A bad mood that remained unwavering through the information that our main water line was probably broken by either freezing temperatures or tree roots.

A bad mood that was steadfast through the explanation that home warranties don’t cover plumbing issues resulting from either of these causes.

A bad mood that remained fixed like a barnacle on the underbelly of a rusted sea freighter upon hearing that all of the trouble we went through to get the pipes scoped prior to purchasing this house were all for naught, and that the main water line of “these old houses” tends to run directly under the foundation of the home—meaning that any repairs will involve accessing a pipe UNDERNEATH OUR HOUSE.

That bad mood? It wasn’t going anywhere.

Especially after Haigen informed me that the plumber? He snaked the pipe and EXPUNGED FROM IT HANDFULS OF USED TAMPONS.

And most certainly that bad mood of mine didn’t budge when Haigen described his reaction to the tampon-extraction as, “Freaked out. At first I thought they were dead mice.”

In case you’re wondering, I’m definitely killing myself because of this.

Definitely.

3 comments:

yamshine said...

Holy crap.

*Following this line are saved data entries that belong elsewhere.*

-- ==== Sys2Proof/Machine/Issue.lean ====
section
/-!
DEFINITION. One step of a core: what comes before its next instruction, the decode checks (R65, R66), privilege
and register errors (R340), the instruction itself, and the passing of time with BUDGET (R96). Machine/Step.lean only calls these.
-/
namespace Sys2Proof.Machine

/-! ### Time and BUDGET (R96, R345, R362, log 3) -/

/-- A context keeps its gang under fault service (R345). -/
def Ctx.serviced (x : Ctx) : Bool := (x.excMode && x.st != .free) || x.st == .park || x.st == .wake
/-- The gang is under fault service (R345), or a word of it is held (R362). -/
def State.serviced (s : State) (g : Nat) : Bool :=
  let here := fun (k : Core) =>
    (k.image.map (·.gang) == some g && k.ctxs.any Ctx.serviced) || k.queues.toList.any fun q => q.any fun w => w.heldNow && w.gang == g
  here s.core || s.others.any (fun p => here p.2) || s.dies.toList.any fun y => y.saved.any fun v => v.gang == g
/-- The words that an instruction waits on: `tend` for those of its task, `ewt` for a queue's, `wfe` for any (R201). -/
def Core.waitsOn (k : Core) (q : Nat) (w : EWord) : Bool :=
  match k.ctx.instr with
  | some .tend => w.task == k.ctx.task
  | some (.ewt _ p) => w.task == k.ctx.task && queueCode p == q
  | some .wfe => w.task == k.ctx.task
  | _ => false
/-- The task waits in `tend`, `ewt` or `wfe` on a Prism word that is marked partner-absent (R96, R201). -/
def State.partnerWait (s : State) (c : Nat) (k : Core) : Bool :=
  k.waiting && allEnds.any fun e =>
    match (k.queue (endCode e)).head? with
    | some w => k.waitsOn (endCode e) w && s.partnerAbsent c e w
    | none => false
/-- BUDGET of a core's RUN context counts down (R96). -/
def State.counts (s : State) (c : Nat) (k : Core) : Bool :=
  k.runs && k.ctx.mode == .task && !k.ctx.upcallCode && !(k.image.any fun i => s.serviced i.gang) && !s.partnerWait c k
/-- A message under way at its receiver starts `n` cycles later. -/
def LensTag.later (n : Nat) (t : LensTag) : LensTag := { t with start := t.start + n }
/-- `n` cycles pass for a core. While it is HALTED they count as queue wait of the messages it has started (R313). -/
def State.spend (s : State) (n c : Nat) (k : Core) : Core :=
  if k.iris = .halted then
    let halted := fun (x : Ctx) => { x with lens := x.lens.map (·.later n) }
    { k with ctx := halted k.ctx, rest := k.rest.map halted }
  else if s.counts c k then { k with ctx := { k.ctx with budget := k.ctx.budget - w64 (min n k.ctx.budget.toNat) } } else k
/-- So they do of the pulls of a HALTED core's notices, and of its saved contexts (R313). -/
def State.spendHalted (s : State) (n : Nat) : State :=
  let halted := fun (c : Nat) => decide ((s.coreAt c).iris = .halted)
  if s.liveCores.all (!halted ·) then s else
  let notice := fun (x : Notice) => if halted x.rcv.toNat then { x with start := x.start.map (· + n) } else x
  let saved := fun (v : Saved) => if halted v.core then { v with ctx := { v.ctx with lens := v.ctx.lens.map (·.later n) } } else v
  { s with
    clusters := s.clusters.map fun (p : Nat × Cluster) => (p.1, { p.2 with kick := p.2.kick.map notice })
    dies := s.dies.map fun (y : Die) => { y with saved := y.saved.map saved } }
/-- The power region of a core has passed TCRIT, so it issues in alternate cycles (R395). -/
def State.slowed (s : State) (c : Nat) : Bool := (s.dieAt (dieOf c)).hot.toList.getD (4 * (rowOf c / 8) + colOf c / 8) false
/-- Time passes with a step, which the core in focus is charged for or not; command queues note what they wait for from now (R294). -/
def State.pass (s : State) (charge : Bool) : State :=
  let n := Config.cycles s.fv + (if s.slowed s.me.toNat then 1 else 0)
  let s := s.noteQueues.spendHalted n
  { s with
    time := s.time + n, fv := s.fv + 1, core := if charge then s.spend n s.me.toNat s.core else s.core
    others := s.others.map fun p => (p.1, s.spend n p.1 p.2) }
@[inherit_doc State.pass] def State.tick (s : State) : State := s.pass true

/-! ### Decode and checks -/

/-- DETAIL of a reserved instruction (R348). -/
def DecodeError.detail : DecodeError → Nat
  | .slot j _ => j
  | _ => 0
/-- The instruction of the words, or the exception of R65. -/
def decodeHere (ws : List W32) : Act Instr := do
  let pc := (← get).pc
  match decodeWords (pc.toNat % 32 = 0) ws with
  | .ok i => return i
  | .error e => raise { code := 0x001, detail := DecodeError.detail e }
/-- The kernel header that decode checks against (R347). -/
def Core.header (k : Core) : Vector Word 16 := (k.image.map (·.hdr)).getD (Vector.replicate 16 0)
/-- Privilege (R112, R321), then an error in a register the instruction reads (R340, R381). -/
def State.privilege (s : State) (i : Instr) : Option Exc :=
  let denied := match i with | .hreq a => s.hreqDenied a | _ => systemOnly i && decide (s.core.ctx.mode = Mode.task)
  if denied then some { code := 0x004 }
  else (s.badSource i).map fun r => { code := 0x083, detail := r.cls, stop := true }
/-- The barrier count (R66, R105, R347), then the other checks. -/
def State.barrierCheck (s : State) (i : Instr) : Option Exc :=
  match barrierOf i with
  | some n => if hdrBars s.core.header ≤ n then some { code := 0x003, detail := n } else s.privilege i
  | none => s.privilege i
/-- The first condition that stops an instruction before its effect: the register count (R66, R105, R347) comes first. -/
def State.obstacle (s : State) (i : Instr) : Option Exc :=
  match tooHigh s.core.header i with
  | some r => some { code := 0x002, detail := 64 * r.cls + r.num }
  | none => s.barrierCheck i
/-- The next instruction of the context in focus, fetched, decoded and checked. -/
def nextInstr : Act Instr := do
  let ws ← fetchInstr
  let i ← decodeHere ws
  match (← get).obstacle i with
  | some e => raise e
  | none => return i

/-! ### Issue -/

/-- After an instruction: its open windows have one instruction less to go (R69), or it waits, and time passes; the switch of `fres` is
charged to no budget (R129). -/
def State.after (s : State) (i : Instr) : State :=
  if s.core.waiting then ({ s with core := { s.core with firm := s.core.firm && !listedWait i } } : State).tick
  else ((s.updCtx Ctx.ageWindows).noteIssue s.me.toNat).pass (match i with | .fres _ => false | _ => true)
/-- A state reached, with more to do. -/
def thenDo (o : Host.Outcome State Fault Refusal) (f : State → State) : Host.Outcome State Fault Refusal :=
  match o with
  | .next s => .next (f s)
  | .fault r => .fault r
  | .refused r => .refused r
/-- Windows with no instruction left end, and the core tries its instruction (R69). -/
def State.ready (s : State) : State :=
  ({ s with core := { s.core with waiting := false, firm := true } }).updCtx (·.closeWindows false)
/-- The next instruction is fetched and runs. -/
def issueNow (s : State) : Host.Outcome State Fault Refusal :=
  match nextInstr s.ready with
  | .ok i s' => thenDo (exec i s') (·.after i)
  | .error e s' => thenDo (finish (throw e) s') State.tick
/-- The core in focus can issue: it is out of reset, its context is RUN, and no request of it waits after a refusal (R385). -/
def State.canIssue (s : State) : Bool :=
  s.released && s.core.runs && !s.refused.any fun r => r.core == s.me.toNat && !r.sent
/-- One step of the core in focus: a held word's report or the expiry of BUDGET at its boundary (R349, R361), a wait for a window
(R69), or its next instruction. -/
def issueStep (s : State) : Host.Outcome State Fault Refusal :=
  if !s.canIssue then .next s.tick
  else match EvEnd.first s [evHeldWordReport s.me, evBudgetExpiry s.me] with
    | .done t => .next t.tick
    | .fault f => .fault f
    | .off =>
      if s.core.blocked false then .next ({ s with core := { s.core with waiting := true, firm := false } } : State).tick
      else issueNow s
/-- The agenda without its first move that need not wait, and that move; writes of the queue registers wait while die 0 is reset
(R393). -/
def takeMove (s : State) : List Move → Option (Move × List Move)
  | [] => none
  | .event (.registerWrite src a v) :: l =>
    if s.writeWaits src a then (takeMove s l).map fun r => (r.1, .event (.registerWrite src a v) :: r.2)
    else some (.event (.registerWrite src a v), l)
  | m :: l => some (m, l)
/-- Without an agenda: a core that can go on does; else the device takes the next step due, or time passes (log 1). -/
def idleStep (s : State) : Host.Outcome State Fault Refusal :=
  if s.canIssue && !s.core.waiting then issueStep s
  else match s.due with
    | .done t => .next t.tick
    | .fault f => .fault f
    | .off => if s.canIssue then issueStep s else .next s.tick
/-- The next move of the device, or the step taken without one; after a device step, command queues note what they wait for (R294). -/
def moveStep (s : State) : Host.Outcome State Fault Refusal :=
  match takeMove s s.agenda with
  | some (.event i, l) => thenDo (exec i { s with agenda := l }) State.noteQueues
  | some (.issue c, l) => issueStep (({ s with agenda := l }).focus c)
  | none => idleStep s
/-- One step of the device, which the Facet arrays see (R315). -/
def stepOf (s : State) : Host.Outcome State Fault Refusal := thenDo (moveStep s) s.sampleFacets

/-! ### Placing an instruction -/

/-- The header of an image that declares everything (R103): NS 32, NV 32, NM 8, NCTX 4, NBAR 16. -/
def wideHeader : Vector Word 16 := #v[0x4B56594C00010000, 0x0000100000000080, w64 (2 ^ 58 * 32 + 2 ^ 52 * 32 + 2 ^ 48 * 8 + 2 ^ 45 * 4 + 2 ^ 40 * 16),
  0x0001000000080000, 0x0000200000000000, 0x0000000000100000, 0xF000000000000000, 0, 0, 0, 0, 0, 0, 0, 0, 0]
/-- The virtual address `withFetchWord` fetches at, where its page table maps it (R141 to R143). -/
def probeVa : Nat := 0x100010000
@[inherit_doc probeVa] def probePa : Nat := 0x10000
/-- Write bytes to memory. -/
def placeBytes (m : Cells) (a : Nat) (bs : List Byte) : Cells := (spanOf a bs.length).zip bs |>.foldl (fun m p => m.write p.1 p.2) m
/-- An address-context entry at 0x1000, its root entry for 4 GiB, a table at 0x3000 and a table at 0x4000, whose leaf maps the page
at `probeVa`, executable, writable and readable. -/
def placeTables (m : Cells) : Cells :=
  let put := fun (m : Cells) (a x : Nat) => placeBytes m a (leBytes 8 x)
  put (put (put (put m 0x1000 (2 ^ 63 + 0x2000 + 4)) (0x2000 + 8 * 4) (0x3000 + 1)) 0x3000 (0x4000 + 1)) (0x4000 + 8) (probePa + 0x3B)
/-- `s` with the first core's context 0 running a kernel that declares everything, its pc where the words of an instruction lie. -/
def placeInstr (s : State) (bs : List Byte) : State :=
  let ctx : Ctx := { Ctx.reset 0 with st := .run, pc := w64 probeVa, budget := 0xFFFFFFFF, task := 1, tvec := 0 }
  let k : Core := { Core.reset with ctx := ctx, image := some ⟨0, 0, 0, w64 probeVa, wideHeader, 0⟩ }
  { s with
    me := 0, core := k, agenda := .issue 0 :: s.agenda, released := true
    dies := Vector.ofFn fun i => if i.val = 0 then { s.dies[i] with rdy := BitVec.allOnes 64, actb := 0x1000 } else s.dies[i]
    mem := placeBytes (placeTables s.mem) probePa bs }

end Sys2Proof.Machine
end

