-- ==== Sys2Proof/Certificates/Slice0/Obligations.lean ====
section
/-!
DEFINITION. The statements for the provers: what the rules of spec/ say the instructions and the machine do. Each docstring names the rules
it formalises; what rests on the model's own choices says so.
-/
open Sys2Proof Sys2Proof.Machine

/-- Every well-formed instruction of the opcode table, with every operand at every value its encoding admits, decodes from its own words:
a 32-bit instruction at any address, an engine word at an address that is a multiple of 32 (R49, R50 to R65). -/
def Obligations.DecodeEncode : Prop :=
  ∀ i : Instr, i.wf = true → i.encoded = true → ∀ (al : Bool) (rest : List W32), (al = true ∨ (encode i).length = 1) →
    decodeWords al (encode i ++ rest) = .ok i

/-- Words of several families, written out field by field from R50 to R64, R55 and R221, decode to the instruction they stand for. -/
def Obligations.DecodeSpecWords : Prop :=
  decodeWords false [0xE0000940] = .ok (.trap 37) ∧
  decodeWords false [0x00000000] = .ok (.add 0 0 0) ∧
  -- addi s3, s4, -1: 000010 00011 00100 1111111111111111
  decodeWords false [0b000010_00011_00100_1111111111111111] = .ok (.addi 3 4 0xFFFF) ∧
  -- beq s1, s2, +3: 010000 00001 00010 0000000000000011
  decodeWords false [0b010000_00001_00010_0000000000000011] = .ok (.beq 1 2 3) ∧
  -- ld.n64 s4, [s6, -8]: 011000 00100 00110 0000 000 011 111111
  decodeWords false [0b011000_00100_00110_0000_000_011_111111] = .ok (.ld 4 6 0 0 .n64 0x3F) ∧
  -- vadd v1, v2, v3 of n32 under m4: 100000 00001 00010 00011 100 110 00000
  decodeWords false [0b100000_00001_00010_00011_100_110_00000] = .ok (.vadd 1 2 3 4 .n32) ∧
  -- fence.dv: 110010 00000 00000 00000 00010 000000
  decodeWords false [0b110010_00000_00000_00000_00010_000000] = .ok (.fence .dv) ∧
  -- csrr s5, 0x100: 111001 00101 00000 0000000100000000
  decodeWords false [0b111001_00101_00000_0000000100000000] = .ok (.csrr 5 .tvec) ∧
  -- cp.nd DESC=s7, EVN=1: CLASS 4, OP 0, bit 9; slot 1 refers to s7
  decodeWords true [0b111111_0100_000000_0000_001000000000, 0x80000007, 0, 0, 0, 0, 0, 0] = .ok (.cpNd 0 true 7)

/-- A word is refused whose major opcode R57 does not allocate, an engine word off a 32-byte boundary, an FN of major opcode 0x00 above
0x1F or of 0x38 above 8, and `evr` with D = 31. Whatever is read as an instruction is well-formed and begins with exactly the words that encode
it, so that a word with a reserved field that is not zero, or with a reserved type, RM, level, selector, DK, CSR or other code, is read as none (R57, R58, R63 to
R65, R67, R207). -/
def Obligations.ReservedRefused : Prop :=
  ∀ (w : W32) (al : Bool) (rest : List W32),
    (w.extractLsb' 26 6 ∈ [0x01, 0x0E, 0x0F, 0x1F, 0x2D, 0x2E, 0x2F, 0x33, 0x34, 0x35, 0x36, 0x37, 0x3A, 0x3B, 0x3C, 0x3D, 0x3E] →
      ∃ e, decodeWords al (w :: rest) = .error e) ∧
    (w.extractLsb' 26 6 = 0x3F#6 → ∃ e, decodeWords false (w :: rest) = .error e) ∧
    (w.extractLsb' 26 6 = 0x00#6 → 0x20 ≤ (w.extractLsb' 0 6).toNat → ∃ e, decodeWords al (w :: rest) = .error e) ∧
    (w.extractLsb' 26 6 = 0x30#6 → w.extractLsb' 0 6 = 7#6 → w.extractLsb' 21 5 = 31#5 →
      ∃ e, decodeWords al (w :: rest) = .error e) ∧
    (w.extractLsb' 26 6 = 0x38#6 → 9 ≤ (w.extractLsb' 0 6).toNat → ∃ e, decodeWords al (w :: rest) = .error e) ∧
    (∀ (ws : List W32) (i : Instr), decodeWords al ws = .ok i → i.wf = true ∧ i.encoded = true ∧ (al = true ∨ (encode i).length = 1) ∧
      ∃ r, ws = encode i ++ r)
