-- ==== Sys2Proof/Laws/Encode.lean ====
section
/-!
SUPPORT. The fields of the word layouts (03_encoding.md R50 to R56) read back what the encoder puts there, and the codes of operand names
read back the names.
-/
set_option Elab.async false
namespace Sys2Proof
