/-! ### Access to memory through a pin -/

/-- An open pin translates its page, and nothing changes (R149, R150). -/
theorem translate_pinned {s : State} {va : Word} {l : Leaf} (h : s.Pinned va l) (acc : Acc) (t : Nat) :
    translate s.myDie s.actx va acc t s = .ok (.leaf l) s := by
  obtain ⟨p, hp, hd, rfl⟩ := h
  simp [translate, hp, hd, Option.filter]
theorem globalAddr_pinned {s : State} {va : Word} {l : Leaf} {acc : Acc} (ctl : Bool) (t : Nat) (h : s.Pinned va l)
    (hg : l.grants s.core.ctx.mode acc = true)
    (hm : regionOf (l.at (addr54 va)) = .nearSram ∨ regionOf (l.at (addr54 va)) = .gddr) :
    globalAddr s.myDie s.actx s.core.ctx.mode va acc ctl t s = .ok (l.at (addr54 va), l) s := by
  have hc : regionOf (l.at (addr54 va)) ≠ .control := by rcases hm with h | h <;> simp [h]
  have hc2 : regionOf (l.at (addr54 va)) ≠ .reserved := by rcases hm with h | h <;> simp [h]
  simp [globalAddr, translate_pinned h, hc, hc2, hg]
/-- An access that asks for no lock takes none (R243). -/
theorem acquire_none {s : State} {va : Word} {n : Nat} (h : s.core.ctx.lockLines (addr54 va) n = []) (acc : Acc) :
    acquire va n acc s = .ok () s := by
  simp [acquire, h]
theorem followCommit_none {s : State} {line : Nat} (h : ∀ w ∈ s.wts, w.freed.contains line = false) (c : Nat) : s.followCommit c line = s := by
  have : (s.wts.any fun w => w.freed.contains line && !w.seen.contains c) = false := by
    rw [List.any_eq_false]; intro w hw; rw [h w hw]; simp
  simp only [State.followCommit, this, Bool.false_eq_true, if_false]
theorem waitHeld_free {s : State} {pa : Nat} (hh : paDie pa = s.myDie) (hf : (s.dieAt s.myDie).locks = [] ∧ (s.dieAt s.myDie).eo = [])
    (hw : ∀ w ∈ s.wts, w.freed.contains (pa / 128) = false) : waitHeld pa s = .ok () s := by
  simp [waitHeld, State.heldAtHome, State.heldByOther, State.engineOwned, hh, hf.1, hf.2, followCommit_none hw]
/-- A write to a line that is not locked is not logged (R247). -/
theorem logWrite_free {s : State} (h : (s.dieAt s.myDie).locks = []) (va : Word) (pa : Nat) (acc : Acc) (lane : Option Nat) :
    logWrite va pa acc lane s = .ok () s := by
  simp [logWrite, h]
theorem sbLookup_unbuffered {s : State} {l n : Nat} (h : s.Unbuffered l n) : sbLookup l n s = .ok none s := by
  have : s.core.sb.reverse.find? (·.overlaps l n) = none := by
    rw [List.find?_eq_none]; intro e he; simp [h e (List.mem_reverse.1 he)]
  simp [sbLookup, this]
theorem l1Lookup_cold {s : State} {va : Word} (h : s.l1Find s.me.toNat false s.actx (addr54 va) = none) (n : Nat) (acc : Acc) :
    l1Lookup false va n acc s = .ok none s := by
  simp [l1Lookup, h]
theorem missRoom_home {s : State} {l : Nat} (h : paDie l = s.myDie) (va : Word) (n : Nat) : missRoom va l n s = .ok () s := by
  simp [missRoom, h]
/-- A read of plain global memory at its slice answers the bytes at their home and changes nothing (R131, R139). -/
theorem sliceFetch_plain {s : State} {va : Word} {n : Nat} {acc : Acc} {l : Leaf} (h : s.Plain va n acc l) :
    sliceFetch s.myDie (l.at (addr54 va)) n va acc.code s = .ok ((spanOf (l.at (addr54 va)) n).map s.homeByte) s := by
  have hr : s.redHere s.myDie (l.at (addr54 va)) = false := by
    simp only [State.redHere, Bool.and_eq_false_iff, List.any_eq_false]
    exact .inr fun r hr => by simp [h.settled r hr]
  have hu : ¬ ∃ u ∈ (s.dieAt s.myDie).uses, u.line = l.at (addr54 va) / 128 := fun ⟨u, hu, e⟩ => h.uncounted u hu e
  have hs : s.seeErrors (spanOf (l.at (addr54 va)) n) = s := by simp [State.seeErrors, h.clean.1]
  have hp : poisonedAny [] (spanOf (l.at (addr54 va)) n) = false := by simp [poisonedAny]
  have he : s.mayEvict s.myDie (l.at (addr54 va)) = s := by simp [State.mayEvict, hu]
  simp [sliceFetch, settleReds, hs, h.home.1, h.home.2, hr, he, h.answers, h.clean.2, hp]
@[simp] theorem State.l1Fill_uses (s : State) (c : Nat) (code : Bool) (actx a pa : Nat) (f : Leaf) (d : Nat) :
    ((s.l1Fill c code actx a pa f).dieAt d).uses = (s.dieAt d).uses := by
  have hn : ∀ i, ((s.coreSignal c i).dieAt d).uses = (s.dieAt d).uses := fun i => by simp [State.dieAt]
  have hu : ∀ (u : State) (g : Die → Die), (∀ x, (g x).uses = x.uses) → ((u.updDie (dieOf c) g).dieAt d).uses = (u.dieAt d).uses := by
    intro u g hg
    by_cases h : d % 4 = dieOf c % 4
    · simp [State.updDie, hg, State.dieAt, h]
    · simp [State.dieAt, State.updDie, Ne.symm h]
  unfold State.l1Fill
  generalize hv : s.coreSignal c (if code = true then 7 else 6) = v
  rw [← hn (if code = true then 7 else 6), hv]
  dsimp only
  split
  · rfl
  · exact hu _ _ fun _ => rfl
theorem countRead_plain {s : State} {d l : Nat} (h : ∀ u ∈ (s.dieAt d).uses, u.line ≠ l / 128) : s.countRead d l = s := by
  have : (s.dieAt d).uses.find? (·.line = l / 128) = none := by
    rw [List.find?_eq_none]; intro u hu; simpa using h u hu
  simp [State.countRead, this]
/-- A load of plain global memory answers the bytes at their home; its line enters the L1D, and nothing else changes (R131, R136, R138, R139). -/
theorem loadBytes_plain {s : State} {va : Word} {n : Nat} {acc : Acc} {l : Leaf} (ctl : Bool) (h : s.Plain va n acc l)
    (hb : s.Unbuffered (l.at (addr54 va)) n) :
    loadBytes va n acc ctl none s = .ok ((spanOf (l.at (addr54 va)) n).map s.homeByte)
      (s.l1Fill s.me.toNat false s.actx (addr54 va) (l.at (addr54 va)) l) := by
  have hc : regionOf (l.at (addr54 va)) ≠ .control := by rcases h.memory with h | h <;> simp [h]
  have hl := h.lockFree
  have hu := countRead_plain (s := s.l1Fill s.me.toNat false s.actx (addr54 va) (l.at (addr54 va)) l) (d := s.myDie)
    (l := l.at (addr54 va)) (by simpa using h.uncounted)
  simp [loadBytes, h.global, hl, l1Lookup_cold h.cold, globalAddr_pinned ctl s.core.ctx.task h.pinned h.grants h.memory, hc, acquire_none hl,
    waitHeld_free h.home.2 h.free h.followed, sbLookup_unbuffered hb, sliceLoad, missRoom_home h.home.2, sliceFetch_plain h, State.counted, hu]
/-- A load of local memory answers its bytes and changes nothing (R131). -/
theorem loadBytes_local {s : State} {va : Word} {n l : Nat} {acc : Acc} (ctl : Bool) (hint : Option (Nat × Bool))
    (h : s.Local (addr54 va) n l) (hb : s.Unbuffered l n) :
    loadBytes va n acc ctl hint s = .ok ((spanOf l n).map s.mem.read) s := by
  have hs : s.seeErrors (spanOf l n) = s := by simp [State.seeErrors, h.clean.1]
  have hp : poisonedAny [] (spanOf l n) = false := by simp [poisonedAny]
  simp [loadBytes, h.here, h.window, sbLookup_unbuffered hb, readLocal, hs, h.clean.2, hp]
/-- A store buffer with room takes an entry (R138). -/
theorem sbPush_room {s : State} (h : s.core.sb.length < 16) (e : SbEntry) :
    sbPush e s = .ok () { s with core := { s.core with
      sb := s.core.sb ++ [{ e with num := s.core.sbCount }], sbCount := s.core.sbCount + 1 } } := by
  have : ¬ 16 ≤ s.core.sb.length := by omega
  simp [sbPush, this]
theorem drainAll_nil {s : State} (h : s.core.sb = []) : drainAll s = .ok () s := by simp [drainAll, h, drain]
theorem storeTarget_plain {s : State} {va : Word} {n : Nat} {acc : Acc} {l : Leaf} (ctl : Bool) (lane : Option Nat)
    (h : s.Plain va n acc l) : storeTarget va n acc ctl lane s = .ok (l.at (addr54 va)) s := by
  have hc : regionOf (l.at (addr54 va)) ≠ .control := by rcases h.memory with h | h <;> simp [h]
  simp [storeTarget, h.global, globalAddr_pinned ctl s.core.ctx.task h.pinned h.grants h.memory, hc, acquire_none h.lockFree,
    waitHeld_free h.home.2 h.free h.followed, logWrite_free h.free.1]
theorem storeTarget_local {s : State} {va : Word} {n l : Nat} {acc : Acc} (ctl : Bool) (lane : Option Nat)
    (h1 : isGlobal (addr54 va) = false) (h2 : s.localLoc s.me.toNat (addr54 va) n true = some l) :
    storeTarget va n acc ctl lane s = .ok l s := by
  simp [storeTarget, h1, h2]
theorem endWindows_open {s : State} (h : s.core.blocked true = false) :
    endWindows s = .ok () (s.updCtx (·.closeWindows true)) := by simp [endWindows, h]

/-! ### Translation by the hardware -/

/-- An open pin of a die translates its page for any address context that it serves, and nothing changes (R149, R150). -/
theorem translate_pin {s : State} {d actx : Nat} {va : Word} {p : Pin} (hp : s.pinOf d actx (addr54 va) = some p) (hd : p.doomed = false) (acc : Acc)
    (t : Nat) : translate d actx va acc t s = .ok (.leaf p.leaf) s := by
  simp [translate, hp, hd, Option.filter]
/-- So the hardware's translation of an address of a TCB changes nothing and answers the page's physical address (R140, R344). -/
theorem hardAddr_pin {s : State} {d actx : Nat} {m : Mode} {va : Word} {acc : Acc} {p : Pin} (t : Nat) (hp : s.pinOf d actx (addr54 va) = some p)
    (hd : p.doomed = false) (hg : isGlobal (addr54 va) = true) (hr : regionOf (p.leaf.at (addr54 va)) ≠ .control)
    (ha : p.leaf.grants m acc = true) (he : s.homeError d (p.leaf.at (addr54 va)) va acc.code = none) :
    s.hardAddr d actx m va acc t = (s, .ok (p.leaf.at (addr54 va))) := by
  simp [State.hardAddr, translate_pin hp hd, hg, hr, ha, he]

/-! ### Engine words -/

theorem notSpeculative_plain {s : State} (h : s.core.ctx.speculative = false) : notSpeculative s = .ok () s := by
  simp [notSpeculative, h]
@[simp] theorem refuseIf_false (d : Nat) (a : Word) : refuseIf false d a = pure () := rfl
theorem refuseIf_true (d : Nat) (a : Word) : refuseIf true d a = raise (operandFault d a) := rfl

end Sys2Proof.Machine
end

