-- ==== Sys2Proof/Laws/PerInstr.lean ====
section
/-!
SUPPORT. The family RoundTrip: decoding the words of a well-formed instruction gives it back, whatever follows them, one lemma per
constructor (03_encoding.md R49 to R65, and the engine words' entries).
-/
set_option Elab.async false
set_option linter.unusedSimpArgs false
namespace Sys2Proof.Laws.RoundTrip

/-- The decoder reads a well-formed instruction from its own words: anywhere for one word, at a multiple of 32 for an engine word. -/
def Statement (i : Instr) : Prop :=
  i.wf = true → i.encoded = true → ∀ (al : Bool) (rest : List W32), (al = true ∨ (encode i).length = 1) →
    decodeWords al (encode i ++ rest) = .ok i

This is horrible honey! Oh no! let me know if you need anything. this sounds so annoying - almost makes me want to rent forever and ever amen.

Chelsie said...

This is a really terrible tale you tell-- but please, please do not off yourself as I would be greatly saddened for the rest of my days-- Plus, you're real pretty- and basically you'd be robbing this earth of one of its most glorious creatures! So don't, ok? OK. Thank you :)

Heather said...

I'm SOOOOOOOOOOO sorry!!! That really sucks! What is the plan? What are you guys supposed to do?